Work task —
In the entries below, find the line containing "namespace Sys2Proof.Laws" and the line containing "s.groups := rfl". Copy those two lines and everything between them exactly, and only that.

The data below:

-- ==== Sys2Proof/Laws/State.lean ====
section
/-! SUPPORT. What each update of the state leaves and what it writes: one lemma for each field of each update. -/

namespace Sys2Proof.Laws

open Sys2Proof.Machine

/-! ### State.setAlm -/

@[simp] theorem setAlm_pending (s : State) (f : AlarmSt → AlarmSt) : (s.setAlm f).pending = s.pending := rfl
@[simp] theorem setAlm_mod (s : State) (f : AlarmSt → AlarmSt) : (s.setAlm f).mod = s.mod := rfl
@[simp] theorem setAlm_fns (s : State) (f : AlarmSt → AlarmSt) : (s.setAlm f).fns = s.fns := rfl
@[simp] theorem setAlm_img (s : State) (f : AlarmSt → AlarmSt) : (s.setAlm f).img = s.img := rfl
@[simp] theorem setAlm_sections (s : State) (f : AlarmSt → AlarmSt) : (s.setAlm f).sections = s.sections := rfl
@[simp] theorem setAlm_imgId (s : State) (f : AlarmSt → AlarmSt) : (s.setAlm f).imgId = s.imgId := rfl
@[simp] theorem setAlm_peg (s : State) (f : AlarmSt → AlarmSt) : (s.setAlm f).peg = s.peg := rfl
@[simp] theorem setAlm_otp (s : State) (f : AlarmSt → AlarmSt) : (s.setAlm f).otp = s.otp := rfl
@[simp] theorem setAlm_banks (s : State) (f : AlarmSt → AlarmSt) : (s.setAlm f).banks = s.banks := rfl
@[simp] theorem setAlm_chs (s : State) (f : AlarmSt → AlarmSt) : (s.setAlm f).chs = s.chs := rfl
@[simp] theorem setAlm_groups (s : State) (f : AlarmSt → AlarmSt) : (s.setAlm f).groups = s.groups := rfl
@[simp] theorem setAlm_points (s : State) (f : AlarmSt → AlarmSt) : (s.setAlm f).points = s.points := rfl
@[simp] theorem setAlm_outCurrent (s : State) (f : AlarmSt → AlarmSt) : (s.setAlm f).outCurrent = s.outCurrent := rfl
@[simp] theorem setAlm_tu (s : State) (f : AlarmSt → AlarmSt) : (s.setAlm f).tu = s.tu := rfl
@[simp] theorem setAlm_logic (s : State) (f : AlarmSt → AlarmSt) : (s.setAlm f).logic = s.logic := rfl
@[simp] theorem setAlm_div (s : State) (f : AlarmSt → AlarmSt) : (s.setAlm f).div = s.div := rfl
@[simp] theorem setAlm_divSel (s : State) (f : AlarmSt → AlarmSt) : (s.setAlm f).divSel = s.divSel := rfl
@[simp] theorem setAlm_trx (s : State) (f : AlarmSt → AlarmSt) : (s.setAlm f).trx = s.trx := rfl
@[simp] theorem setAlm_loops (s : State) (f : AlarmSt → AlarmSt) : (s.setAlm f).loops = s.loops := rfl
@[simp] theorem setAlm_axes (s : State) (f : AlarmSt → AlarmSt) : (s.setAlm f).axes = s.axes := rfl
@[simp] theorem setAlm_bedrock (s : State) (f : AlarmSt → AlarmSt) : (s.setAlm f).bedrock = s.bedrock := rfl
@[simp] theorem setAlm_pool (s : State) (f : AlarmSt → AlarmSt) : (s.setAlm f).pool = s.pool := rfl
@[simp] theorem setAlm_mmp (s : State) (f : AlarmSt → AlarmSt) : (s.setAlm f).mmp = s.mmp := rfl
@[simp] theorem setAlm_can (s : State) (f : AlarmSt → AlarmSt) : (s.setAlm f).can = s.can := rfl
@[simp] theorem setAlm_pair (s : State) (f : AlarmSt → AlarmSt) : (s.setAlm f).pair = s.pair := rfl
@[simp] theorem setAlm_panel (s : State) (f : AlarmSt → AlarmSt) : (s.setAlm f).panel = s.panel := rfl
@[simp] theorem setAlm_recd (s : State) (f : AlarmSt → AlarmSt) : (s.setAlm f).recd = s.recd := rfl
@[simp] theorem setAlm_ckpt (s : State) (f : AlarmSt → AlarmSt) : (s.setAlm f).ckpt = s.ckpt := rfl
@[simp] theorem setAlm_pi (s : State) (f : AlarmSt → AlarmSt) : (s.setAlm f).pi = s.pi := rfl
@[simp] theorem setAlm_taskInbox (s : State) (f : AlarmSt → AlarmSt) : (s.setAlm f).taskInbox = s.taskInbox := rfl
@[simp] theorem setAlm_freeCount (s : State) (f : AlarmSt → AlarmSt) : (s.setAlm f).freeCount = s.freeCount := rfl
@[simp] theorem setAlm_alarm (s : State) (f : AlarmSt → AlarmSt) : (s.setAlm f).alarm = f s.alarm := rfl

End of The data.

Answer for this exercise —
namespace Sys2Proof.Laws

open Sys2Proof.Machine

/-! ### State.setAlm -/

@[simp] theorem setAlm_pending (s : State) (f : AlarmSt → AlarmSt) : (s.setAlm f).pending = s.pending := rfl
@[simp] theorem setAlm_mod (s : State) (f : AlarmSt → AlarmSt) : (s.setAlm f).mod = s.mod := rfl
@[simp] theorem setAlm_fns (s : State) (f : AlarmSt → AlarmSt) : (s.setAlm f).fns = s.fns := rfl
@[simp] theorem setAlm_img (s : State) (f : AlarmSt → AlarmSt) : (s.setAlm f).img = s.img := rfl
@[simp] theorem setAlm_sections (s : State) (f : AlarmSt → AlarmSt) : (s.setAlm f).sections = s.sections := rfl
@[simp] theorem setAlm_imgId (s : State) (f : AlarmSt → AlarmSt) : (s.setAlm f).imgId = s.imgId := rfl
@[simp] theorem setAlm_peg (s : State) (f : AlarmSt → AlarmSt) : (s.setAlm f).peg = s.peg := rfl
@[simp] theorem setAlm_otp (s : State) (f : AlarmSt → AlarmSt) : (s.setAlm f).otp = s.otp := rfl
@[simp] theorem setAlm_banks (s : State) (f : AlarmSt → AlarmSt) : (s.setAlm f).banks = s.banks := rfl
@[simp] theorem setAlm_chs (s : State) (f : AlarmSt → AlarmSt) : (s.setAlm f).chs = s.chs := rfl
@[simp] theorem setAlm_groups (s : State) (f : AlarmSt → AlarmSt) : (s.setAlm f).groups = s.groups := rfl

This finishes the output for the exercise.